As a fable it’s incoherent.
June 3, 2015 11:21 PM   Subscribe

"Why so Poky? The scourge of terrible canonical children’s books." by Gabriel Roth, Slate
Reading to one’s children is, as everyone knows, one of the great pleasures of parenthood. I love the creaturely warmth of my daughter snuggled up close and the feeling of giving her something intrinsically human and necessary. And Eliza loves being read to. She enjoys the stories and the pictures, but more than that, I think, she responds to the mental intimacy: the knowledge that she and I are looking at the same pages and interpreting the same sentences. It’s a balm for the terrible isolation that arrives around age 2, along with language and self-consciousness—the knowledge that one’s experience is inescapably private. And so the time I spend reading to her can feel, for both of us, like communion.
The problem is that young children have terrible taste and enjoy garbage. Another problem, which compounds the first problem, is that they want to hear the same books hundreds of times in a row. So for all the joys that storytime can offer, it frequently entails a kind of dismal self-abnegation that’s too excruciating even to describe as tedium—an actively painful sense of my precious time on earth being torn from my chest and tossed into a furnace.
posted by joseph conrad is fully awesome (40 comments total) 10 users marked this as a favorite
 
I've hidden books on occasion. I'm not proud of this, but I'll admit it.

Heck, just tonight I had to hide "Bread and Honey," which we'd read the three previous nights and which I simply could not take again. I keep trying to get him to obsess over enjoyable books. Sometimes it even works, temporarily.
posted by Scattercat at 11:51 PM on June 3, 2015 [2 favorites]


Last night I read the lovely "The Snail and the Whale" to my (nearly) two year old. We got stuck on a page with a picture of a fire engine and a digger, where he decided that he needed to point at the digger and say "digger" for approximately all of time, and absolutely refused to let me turn the page or close the book...

Point being that as much as we adore them, little one's can make even enjoyable books quite tiresome...
posted by Cannon Fodder at 12:22 AM on June 4, 2015 [8 favorites]


'Course, you can always change up the story on them...
posted by ibmcginty at 12:40 AM on June 4, 2015 [11 favorites]


I used to find that, combined with interrupted nights, reading and re-reading the same simple books to my first child would induce a kind of vaguely hallucinogenic near-sleep state in which the stories would gradually spin out of control. Or I would keep turning the pages at the same rate as normal and just mumble gibberish.

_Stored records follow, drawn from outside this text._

-- ==== Sys2Proof/Certificates/Slice0/Obligations.lean ====
section
/-! DEFINITION. The statements about osmmu, from the numbered rules of spec/. Each docstring names its rules; a clause that rests
on a choice of the model names the log entry. -/

open Sys2Proof Sys2Proof.Machine

/-! ### Encoding and decoding (30_encoding.md) -/

/-- R81, R83, R86, R87: decoding an encoded instruction gives it back, for every instruction (each is well formed) and every
value of every operand. -/
def Obligations.EncodeThenDecode : Prop := ∀ i : Instr, i.wellFormed = true ∧ decode (encode i) = .ok i

/-- R81, R83, R85: a word that decodes is the word of what it decodes to, so no bit of a legal word is dropped. -/
def Obligations.DecodeThenEncode : Prop := ∀ (w : CommandWord) (i : Instr), decode w = .ok i → encode i = w

/-- R82, by arithmetic on the 40-bit number: OPC is w div 2^32 and ARG is w mod 2^32; ILLEGAL is answered IllegalCommand with
no state change, whatever the state. -/
def Obligations.DecodeByFields : Prop :=
  ∀ w : CommandWord,
    (w.toNat / 2 ^ 32 = 1 → decode w = .ok (.layout (BitVec.ofNat 16 (w.toNat / 2 ^ 16)) (BitVec.ofNat 16 w.toNat)))
    ∧ (w.toNat / 2 ^ 32 = 2 → w.toNat % 2 ^ 32 = 0 → decode w = .ok .alloc)
    ∧ (w.toNat / 2 ^ 32 = 3 → w.toNat % 2 ^ 32 = 0 → decode w = .ok .init)
    ∧ (w.toNat / 2 ^ 32 = 4 → decode w = .ok (.xlate (BitVec.ofNat 32 w.toNat)))
    ∧ ((w.toNat / 2 ^ 32 = 0 ∨ 4 < w.toNat / 2 ^ 32
          ∨ ((w.toNat / 2 ^ 32 = 2 ∨ w.toNat / 2 ^ 32 = 3) ∧ w.toNat % 2 ^ 32 ≠ 0)) →
        (∃ e, decode w = .error e)
        ∧ ∀ s : State, runCommand w s = .next { s with responses := s.responses ++ [0x0700000000] })

/-- R206: in every phase an illegal word is answered IllegalCommand and changes nothing. -/
def Obligations.IllegalWordChangesNothing : Prop :=
  ∀ (s : State) (w : CommandWord) (rest : List HostInput) (e : DecodeError),
    s.inputs = .command w :: rest → decode w = .error e →
      step s = .next { s with inputs := rest, responses := s.responses ++ [0x0700000000] }

/-- 30_encoding.md section 9 (worked encodings): one word of each operation, and two illegal words. The spec says only ILLEGAL of
the last two: the two refusal names are the model's (DESIGN CHOICE, log 17). -/
def Obligations.WorkedEncodingsDecode : Prop :=
  decode 0x0100201000 = .ok (.layout 32 4096) ∧ decode 0x0200000000 = .ok .alloc
    ∧ decode 0x0300000000 = .ok .init ∧ decode 0x0400001000 = .ok (.xlate 0x00001000)
    ∧ decode 0x0000000000 = .error (.unknownOpcode 0) ∧ decode 0x0200000001 = .error (.operandNotZero 2)

/-- R90, R91: a response word is STATUS * 2^32 + DATA, both fields read back, and the eight STATUS numbers are those of R91. -/
def Obligations.ResponseWordFields : Prop :=
  (∀ (st : Status) (data : Word),
    (respWord st data).toNat = (statusCode st).toNat * 2 ^ 32 + data.toNat
    ∧ respStatus (respWord st data) = statusCode st ∧ respData (respWord st data) = data
    ∧ ∀ (st' : Status) (data' : Word), respWord st data = respWord st' data' → st = st' ∧ data = data')
  ∧ statusCode .ok = 0x00 ∧ statusCode .notValid = 0x01 ∧ statusCode .notAccessible = 0x02
  ∧ statusCode .outOfRange = 0x03 ∧ statusCode .invalidConfiguration = 0x04 ∧ statusCode .allocFailure = 0x05
  ∧ statusCode .badSequence = 0x06 ∧ statusCode .illegalCommand = 0x07

/-- R94: the record of a read entry is VPN * 2^32 + (entry & 0xFFFFF003), that of an out-of-range VPN is VPN * 2^32 + 4. -/
def Obligations.TraceRecordFields : Prop :=
  ∀ vpn e : Word,
    (traceEntry vpn e).toNat = vpn.toNat * 2 ^ 32 + (e &&& 0xFFFFF003).toNat
    ∧ (traceNoEntry vpn).toNat = vpn.toNat * 2 ^ 32 + 4

/-! ### Steps, responses and reset -/

/-- R80, R82: where the word presented next decodes to `i`, a step is `exec i` on the state with that word taken off the
inputs, and nothing around it. The inputs list is the model's (log 1), and so is what a step does with nothing presented:
it changes nothing (R253, "the instance simply stays in its phase"). -/
def Obligations.StepRunsDecodedCommand : Prop :=
  (∀ (s : State) (w : CommandWord) (rest : List HostInput) (i : Instr),
    s.inputs = .command w :: rest → decode w = .ok i → step s = exec i { s with inputs := rest })
  ∧ ∀ s : State, s.inputs = [] → step s = .next s

/-- R240, R241, R39: reset from any state leaves PHASE = RESET, PTBR.OWN = 0, no table, empty streams, and is the release of
the table. That the parameters stay (log 4), that the later inputs stay (log 1), and that a table access then stops as
tableNotOwned (DEDUCED, log 6) is the model's. -/
def Obligations.ResetReleasesTable : Prop :=
  ∀ (s : State) (rest : List HostInput), s.inputs = .reset :: rest →
    ∃ t, step s = .next t ∧ t.phase = .reset ∧ t.ptbrOwn = false ∧ t.tbl = Memory.zeroed
      ∧ t.responses = [] ∧ t.traces = [] ∧ t.params = s.params ∧ t.inputs = rest
      ∧ ∀ addr, memRead t addr = .error .tableNotOwned

/-- R39: the values the spec gives at reset, and the five codes of PHASE (R23). (That nothing is presented yet is log 1.) -/
def Obligations.ResetValues : Prop :=
  State.reset.phase = .reset ∧ phaseCode State.reset.phase = 0 ∧ State.reset.ptbrOwn = false ∧ ptbrBase = 0
    ∧ State.reset.tbl = Memory.zeroed ∧ State.reset.responses = [] ∧ State.reset.traces = []
    ∧ State.reset.inputs = []
    ∧ phaseCode .laidOut = 1 ∧ phaseCode .allocated = 2 ∧ phaseCode .ready = 3 ∧ phaseCode .failed = 4

/-- R80, R90: every accepted command word, legal or not, adds exactly one response; DATA is 0 unless the command is XLATE
and the status OK. -/
def Obligations.OneResponsePerCommand : Prop :=
  ∀ (s t : State) (w : CommandWord) (rest : List HostInput),
    s.inputs = .command w :: rest → step s = .next t →
      t.inputs = rest ∧ ∃ st data, t.responses = s.responses ++ [respWord st data]
        ∧ (data ≠ 0 → st = .ok ∧ ∃ va, decode w = .ok (.xlate va))

/-- R90, R91: every step keeps the response stream made of statuses 0x00 .. 0x07, with DATA = 0 unless the status is OK. -/
def Obligations.StepKeepsResponsesLegal : Prop :=
  ∀ s t : State, s.ResponsesOk → step s = .next t →
    t.ResponsesOk ∧ ∀ rw ∈ t.responses, respStatus rw ≤ 0x07 ∧ (respStatus rw ≠ 0 → respData rw = 0)

/-! ### LAYOUT (40_geometry.md) -/

/-- R110: LAYOUT in every phase and on every operand, with the values it writes and its command word; R111 is the
condition. -/
def Obligations.LayoutOutcome : Prop :=
  ∀ (s : State) (a p : BitVec 16),
    (s.phase ≠ .reset → exec (.layout a p) s = .next (s.pushResponse (respWord .badSequence 0)))
    ∧ (s.phase = .reset → (¬ ∃ k, ValidConfig a p k) →
        exec (.layout a p) s = .next (s.pushResponse (respWord .invalidConfiguration 0)))
    ∧ (∀ k, s.phase = .reset → ValidConfig a p k →
        exec (.layout a p) s = .next
          { s with
            asb := BitVec.ofNat 6 a.toNat
            ps := BitVec.ofNat 13 p.toNat
            psb := BitVec.ofNat 4 k
            vpnMask := BitVec.ofNat 32 (2 ^ 32 - 2 ^ k)
            shift := BitVec.ofNat 4 k
            pfnShift := BitVec.ofNat 4 k
            offsetMask := BitVec.ofNat 32 (2 ^ k - 1)
            phase := .laidOut
            responses := s.responses ++ [respWord .ok 0] })
    ∧ (encode (.layout a p)).toNat = 1 * 2 ^ 32 + a.toNat * 2 ^ 16 + p.toNat

/-- R111: the model's check is the four conditions, and where they fail LAYOUT in RESET answers InvalidConfiguration. -/
def Obligations.ValidationIsFourConditions : Prop :=
  ∀ a p : BitVec 16,
    (validConfig a p = true ↔
      (1 ≤ a.toNat ∧ a.toNat ≤ 32) ∧ (1 ≤ p.toNat ∧ p.toNat ≤ 4096) ∧ ∃ k, p.toNat = 2 ^ k ∧ k ≤ a.toNat)
    ∧ (validConfig a p = false → ∀ s : State, s.phase = .reset →
        exec (.layout a p) s = .next { s with responses := s.responses ++ [respWord .invalidConfiguration 0] })

/-- R116: the masks LAYOUT writes are disjoint, cover all 32 bits, and split every address. -/
def Obligations.LayoutMasksSplitAddresses : Prop :=
  ∀ (s : State) (a p : BitVec 16) (k : Nat), s.phase = .reset → ValidConfig a p k →
    ∃ t, exec (.layout a p) s = .next t
      ∧ t.vpnMask &&& t.offsetMask = 0 ∧ t.vpnMask ||| t.offsetMask = 0xFFFFFFFF
      ∧ ∀ v : Word, (v &&& t.vpnMask) ||| (v &&& t.offsetMask) = v

/-- R117: the five constants are a function of the page size alone, in every run and instance. -/
def Obligations.LayoutDependsOnPageSizeOnly : Prop :=
  ∀ (s s' : State) (a a' p : BitVec 16) (k : Nat),
    s.phase = .reset → s'.phase = .reset → ValidConfig a p k → ValidConfig a' p k →
      ∃ t t', exec (.layout a p) s = .next t ∧ exec (.layout a' p) s' = .next t'
        ∧ t.psb = t'.psb ∧ t.vpnMask = t'.vpnMask ∧ t.shift = t'.shift ∧ t.pfnShift = t'.pfnShift
        ∧ t.offsetMask = t'.offsetMask

/-- R114: page size 1, where the offset mask asks for a shift by 32. -/
def Obligations.PageSizeOneLayout : Prop :=
  lshr (0xFFFFFFFF : Word) 32 = 0
    ∧ ∀ (s : State) (a : BitVec 16), s.phase = .reset → 1 ≤ a.toNat → a.toNat ≤ 32 →
        ∃ t, exec (.layout a 1) s = .next t ∧ t.psb = 0 ∧ t.offsetMask = 0 ∧ t.vpnMask = 0xFFFFFFFF
          ∧ t.shift = 0 ∧ t.pfnShift = 0

/-- 40_geometry.md R110: what LAYOUT leaves unchanged, whatever it answers: NUM_PTES, PTBR, the table (every access reads as
before), the parameters, the inputs and the trace stream. -/
def Obligations.LayoutFrame : Prop :=
  ∀ (s t : State) (a p : BitVec 16), exec (.layout a p) s = .next t →
    t.numPtes = s.numPtes ∧ t.ptbrOwn = s.ptbrOwn ∧ t.tbl = s.tbl ∧ t.params = s.params
    ∧ t.inputs = s.inputs ∧ t.traces = s.traces ∧ ∀ addr, memRead t addr = memRead s addr

/-! ### ALLOC and INIT (41_table_alloc_init.md) -/

/-- R130, R131: ALLOC in every phase, with the values it writes and its command word. PSB ≤ ASB is what R131 says LAYOUT
has assured. -/
def Obligations.AllocOutcome : Prop :=
  ∀ s : State,
    (s.phase ≠ .laidOut → exec .alloc s = .next (s.pushResponse (respWord .badSequence 0)))
    ∧ (s.phase = .laidOut → s.psb.toNat ≤ s.asb.toNat →
        s.params.tableCap.toNat < 2 ^ (s.asb.toNat - s.psb.toNat) →
        exec .alloc s = .next
          { s with phase := .failed, responses := s.responses ++ [respWord .allocFailure 0] })
    ∧ (s.phase = .laidOut → s.psb.toNat ≤ s.asb.toNat →
        2 ^ (s.asb.toNat - s.psb.toNat) ≤ s.params.tableCap.toNat →
        exec .alloc s = .next
          { s with
            numPtes := BitVec.ofNat 33 (2 ^ (s.asb.toNat - s.psb.toNat))
            ptbrOwn := true
            tbl := Memory.zeroed
            phase := .allocated
            responses := s.responses ++ [respWord .ok 0] })
    ∧ (∀ n i, Memory.zeroed.read n i = 0) ∧ (encode .alloc).toNat = 2 * 2 ^ 32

Most of the time it didn't seem to make a difference. Whether that supports the assertions in the article re. intimacy being the key aspect or a comment on my normal reading ability, I don't know.
posted by sarble at 1:05 AM on June 4, 2015 [1 favorite]

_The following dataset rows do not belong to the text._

-- ==== Sys2Proof/Laws/Memory.lean ====
section
/-! SUPPORT. The table memory: what each operation on it makes a word read as, and that each keeps the canonical form. -/

namespace Sys2Proof
namespace Machine

/-! ### The sorted list of listed words -/

theorem lookupCell_insertCell (cs : List (Nat × Word)) (i : Nat) (v : Word) (j : Nat)
    (h : cs.Pairwise (fun a b => a.1 < b.1)) :
    lookupCell (insertCell cs i v) j = if j = i then some v else lookupCell cs j := by
  induction cs with
  | nil => simp [insertCell, lookupCell]
  | cons c cs ih =>
    obtain ⟨k, u⟩ := c
    have h' := (List.pairwise_cons.mp h).2
    simp only [insertCell]
    split
    · simp [lookupCell]
    · split
      · subst i; by_cases hj : j = k <;> simp [lookupCell, hj]
      · simp only [lookupCell, ih h']
        by_cases hj : j = k
        · subst j
          have hik : ¬ k = i := fun e => by simp_all
          simp [hik]
        · simp [hj]

theorem lookupCell_filter (cs : List (Nat × Word)) (p : Nat → Bool) (j : Nat) :
    lookupCell (cs.filter (fun c => p c.1)) j = if p j then lookupCell cs j else none := by
  induction cs with
  | nil => simp [lookupCell]
  | cons c cs ih =>
    obtain ⟨k, u⟩ := c
    by_cases hk : p k <;> by_cases hj : j = k <;> simp_all [lookupCell]

theorem lookupCell_eraseCell (cs : List (Nat × Word)) (i j : Nat) :
    lookupCell (eraseCell cs i) j = if j = i then none else lookupCell cs j := by
  rw [eraseCell, lookupCell_filter cs (fun k => decide (k ≠ i))]
  by_cases h : j = i <;> simp [h]

theorem lookupCell_isSome_mem {cs : List (Nat × Word)} {i : Nat} {v : Word} (h : lookupCell cs i = some v) :
    (i, v) ∈ cs := by
  induction cs with
  | nil => simp [lookupCell] at h
  | cons c cs ih =>
    obtain ⟨k, u⟩ := c
    by_cases hk : i = k <;> simp_all [lookupCell]

theorem lookupCell_of_mem {cs : List (Nat × Word)} (h : cs.Pairwise (fun a b => a.1 < b.1)) {i : Nat} {v : Word}
    (hm : (i, v) ∈ cs) : lookupCell cs i = some v := by
  induction cs with
  | nil => simp at hm
  | cons c cs ih =>
    obtain ⟨k, u⟩ := c
    obtain ⟨h1, h2⟩ := List.pairwise_cons.mp h
    rcases List.mem_cons.mp hm with e | e
    · simp_all [lookupCell]
    · have hk : k < i := h1 _ e
      simp [lookupCell, Nat.ne_of_gt hk, ih h2 e]

theorem mem_insertCell {cs : List (Nat × Word)} {i : Nat} {v : Word} {c : Nat × Word}
    (h : c ∈ insertCell cs i v) : c = (i, v) ∨ c ∈ cs := by
  induction cs with
  | nil => simp [insertCell] at h; exact .inl h
  | cons d cs ih =>
    obtain ⟨k, u⟩ := d
    simp only [insertCell] at h
    split at h
    · simpa using h
    · split at h
      · rcases List.mem_cons.mp h with e | e
        · exact .inl e
        · exact .inr (List.mem_cons_of_mem _ e)
      · rcases List.mem_cons.mp h with e | e
        · exact .inr (by simp [e])
        · rcases ih e with e | e
          · exact .inl e
          · exact .inr (List.mem_cons_of_mem _ e)

theorem insertCell_pairwise {cs : List (Nat × Word)} (h : cs.Pairwise (fun a b => a.1 < b.1)) (i : Nat) (v : Word) :
    (insertCell cs i v).Pairwise (fun a b => a.1 < b.1) := by
  induction cs with
  | nil => simp [insertCell]
  | cons d cs ih =>
    obtain ⟨k, u⟩ := d
    obtain ⟨h1, h2⟩ := List.pairwise_cons.mp h
    simp only [insertCell]
    split
    case isTrue hik =>
      refine List.pairwise_cons.mpr ⟨fun c hc => ?_, h⟩
      rcases List.mem_cons.mp hc with e | e
      · simpa [e] using hik
      · exact Nat.lt_trans hik (h1 c e)
    case isFalse hik =>
      split
      case isTrue e => subst i; exact List.pairwise_cons.mpr ⟨h1, h2⟩
      case isFalse e =>
        refine List.pairwise_cons.mpr ⟨fun c hc => ?_, ih h2⟩
        rcases mem_insertCell hc with e' | e'
        · subst c; show k < i; omega
        · exact h1 c e'

/-! ### Reading after an operation -/

theorem Memory.unlisted_write (m : Memory) (n i : Nat) (v : Word) (n' j : Nat) :
    (m.write n i v).unlisted n' j = m.unlisted n' j := by
  unfold Memory.write; split <;> rfl

/-- The word written is read back, and every other word is as before. -/
theorem Memory.read_write {m : Memory} (h : m.cells.Pairwise (fun a b => a.1 < b.1)) (n i : Nat) (v : Word) (j : Nat) :
    (m.write n i v).read n j = if j = i then v else m.read n j := by
  unfold Memory.read
  rw [Memory.unlisted_write]
  by_cases hv : v = m.unlisted n i
  · simp only [Memory.write, if_pos hv, lookupCell_eraseCell]
    by_cases hj : j = i <;> simp [hj, hv]
  · simp only [Memory.write, if_neg hv, lookupCell_insertCell _ _ _ _ h]
    by_cases hj : j = i <;> simp [hj]

@[simp] theorem Memory.read_zeroed (n i : Nat) : Memory.zeroed.read n i = 0 := rfl

/-- INIT's fill: the pattern in the lower half, the other words as before. -/
theorem Memory.read_fillLower (m : Memory) (n i : Nat) :
    (m.fillLower n).read n i = if i < n / 2 then initWord i else m.read n i := by
  unfold Memory.read Memory.fillLower
  simp only [lookupCell_filter m.cells (fun k => decide (n / 2 ≤ k))]
  by_cases h : i < n / 2
  · have h' : ¬ n / 2 ≤ i := by omega
    simp [h, h', Memory.unlisted]
  · have h' : n / 2 ≤ i := by omega
    cases hf : m.fill <;> simp [h, h', Memory.unlisted, hf]

/-! ### The canonical form -/

theorem Memory.zeroed_wf (n : Nat) : Memory.zeroed.wf n := by simp [Memory.wf, Memory.zeroed]

theorem Memory.write_wf {m : Memory} {n : Nat} (h : m.wf n) {i : Nat} (hi : i < n) (v : Word) :
    (m.write n i v).wf n := by
  refine ⟨?_, fun c hc => ?_⟩
  · unfold Memory.write
    split
    · exact h.1.filter _
    · exact insertCell_pairwise h.1 i v
  · rw [Memory.unlisted_write]
    unfold Memory.write at hc
    split at hc
    case isTrue => exact h.2 c (List.mem_of_mem_filter hc)
    case isFalse hv =>
      rcases mem_insertCell hc with e | e
      · subst c; exact ⟨hi, hv⟩
      · exact h.2 c e

theorem Memory.fillLower_wf {m : Memory} {n : Nat} (h : m.wf n) : (m.fillLower n).wf n := by
  refine ⟨h.1.filter _, fun c hc => ?_⟩
  obtain ⟨hm, hge⟩ := List.mem_filter.mp hc
  have hge' : n / 2 ≤ c.1 := by simpa using hge
  obtain ⟨hlt, hne⟩ := h.2 c hm
  refine ⟨hlt, ?_⟩
  have hlo : ¬ c.1 < n / 2 := by omega
  cases hf : m.fill <;> simpa [Memory.fillLower, Memory.unlisted, hf, hlo] using hne

/-- A word is listed exactly where it differs from what the fill gives. -/
theorem Memory.lookup_of_wf {m : Memory} {n : Nat} (h : m.wf n) (i : Nat) :
    lookupCell m.cells i = if m.read n i = m.unlisted n i then none else some (m.read n i) := by
  unfold Memory.read
  cases hl : lookupCell m.cells i with
  | none => simp
  | some v =>
    have := (h.2 _ (lookupCell_isSome_mem hl)).2
    simpa using this

end Machine
end Sys2Proof
end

Totally agree with the author about The Poky Little Puppy, reading the article made my teeth itch.
posted by sarble at 1:07 AM on June 4, 2015


I see his point, but if an adult book did something similar he'd probably be talking earnestly about its thought-provokingly ludic approach to Western expectations of narrative and its skilfully transgressive subversion of the conventions of fabulation.
posted by Segundus at 1:29 AM on June 4, 2015 [11 favorites]


Most awful are the 'classics' that sneak into the household as gifts from grandparents. In Germany we have horrors like Der Struwwelpeter and Max und Moritz, both mostly revolving around children being 'comically' gruesomely punished for not conforming to various norms. I have no qualms whatsoever anymore about making such books vanish (permanently).
posted by marijn at 1:50 AM on June 4, 2015


Great article. The Poky Little Puppy really is baffling in its pointlessness, but it's not as bad as fellow Little Golden Book Scuffy the Tugboat, which I used to love as a child but now realise had an unfortunate moral along the lines of "don't have ambitions above your place in life".

My daughter is getting old enough to start appreciating the classic children's stories that are actually good, like Winnie-the-Pooh and the Magic Pudding, but getting here has been a hard slog of Beatrix Potter, Mr Men and assorted princess-themed library books that I had no choice about. At least I've managed to mostly avoid Thomas the Tank Engine.
posted by A Thousand Baited Hooks at 2:24 AM on June 4, 2015


Der Struwwelpeter

Oooh, oooh! I have that in translation! I shall dig it out for my two-year-old! Snickety-snick go the scissors of the scissor man! (No, I won't: it has big-lipped black people pictures, and he's going to grow up rich and white and privileged, but he's not going to think it's amusingly rude and subversive to secretly like old racist charicatures and share this with other white people...)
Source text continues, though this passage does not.